Coca-Cola Goes Green: The Launch of Coke Life
(5 pages of text)
Case (Pub Mat)
In June 2013, The Coca-Cola Company (TCCC) launched Coke Life, a naturally sweetened but sugar-reduced carbonated soft drink. Coke Life complemented TCCC's established product line consisting of Coca-Cola Classic, Diet Coke, and Coke Zero. Coke Life substituted a portion of the sugar component with stevia leaf extract and contained 35 per cent less sugar than Coca-Cola Classic. TCCC claimed that “Coke Life is for adults looking for a great tasting Coke but [one with] fewer kilojoules and [that is] sweetened from natural sources.” Affected by governmental interventions, such as the implementation of special taxes and warning labels, the consumption of soft drinks had slowed down significantly, which had caused leading soft drink manufacturers to introduce “green” product modifications of their traditional beverages. When TCCC launched Coke Life, the market for carbonated soft drinks was highly competitive and was shrinking in part due to concerns over soft drinks contributing to obesity and type 2 diabetes. Was Coke Life likely to be successful? Or was it simply a “greenwashed” product in a highly segmented market?
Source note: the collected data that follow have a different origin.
-- ==== Sys2Proof/Machine/Service.lean ====
section
/-! DEFINITION. The receiver's step on a service strobe (40_receiver.md R160) and runs of service steps. -/

namespace Sys2Proof.Machine

/-- `Pending`: the dispatch arbiter of the variant (R181). -/
def State.pendingPhase (s : State) : Result :=
  match s.variant with
  | .runtime => .next (s.dispatchRuntime s.opcode).endDispatch
  | .boot =>
    if s.opcode = opRaw then s.dispatchBoot s.requestCommand
    else .next (s.raiseFatal .unknownOpcode).endDispatch

/-- A step of a phase that consumes a byte (R160). A payload byte has a place in `RXBUF`, else the machine has no next
state (log 13). -/
def State.bytePhase (s : State) : Result :=
  match s.rxq with
  | [] => .next s.idle
  | b :: rest =>
    if s.phase = .reading ∧ s.par.rxBufCap ≤ s.count.toNat then .fault .rxBufRange
    else .next ({ s with rxq := rest }.consume b)

/-- One receiver step (R160): none while halted or stopped. -/
def State.serviceStep (s : State) : Result :=
  if s.receiverHalted then .next s
  else match s.phase with
    | .syncing => s.bytePhase
    | .awaiting => s.bytePhase
    | .getAddress => s.bytePhase
    | .reading => s.bytePhase
    | .eating => s.bytePhase
    | .verifying => s.bytePhase
    | .pending => s.pendingPhase
    | .finished => .next s.finishedPhase
    | .error => .next s.errorPhase
    | .illegal _ => .next (s.raiseFatal .illegalState)

/-- `k` service steps one after another with the pins unchanged, each with its own strobes. -/
def State.serviceRun (s : State) : Nat → Result
  | 0 => .next s
  | k + 1 =>
    match s.clearStrobes.serviceStep with
    | .next t => State.serviceRun t k
    | .fault r => .fault r
    | .refused r => .refused r

end Sys2Proof.Machine
end

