-- ==== Sys2Proof/Machine/Core.lean ====
section
/-! DEFINITION. The machine as the host reads it. -/

def Sys2Proof.core : Host.Core := {
  State := Sys2Proof.Machine.State, Fault := Sys2Proof.Machine.Fault,
  Refusal := Sys2Proof.Machine.Refusal, step := Sys2Proof.Machine.step, reset := Sys2Proof.Machine.State.reset }
end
This case is suitable for undergraduate marketing students and MBA courses in business ethics. The key teaching and learning objectives are
- to comprehend the impact of changing consumer behaviour on the financial performance of a company;
- to understand the concepts and importance of market segmentation, positioning, and branding;
- to analyze value propositions and value creation;
- to critically evaluate marketing decisions from a financial and an ethical perspective; and
- to critically discuss the role of governmental policymaking in order to intervene in worrying consumer behaviour.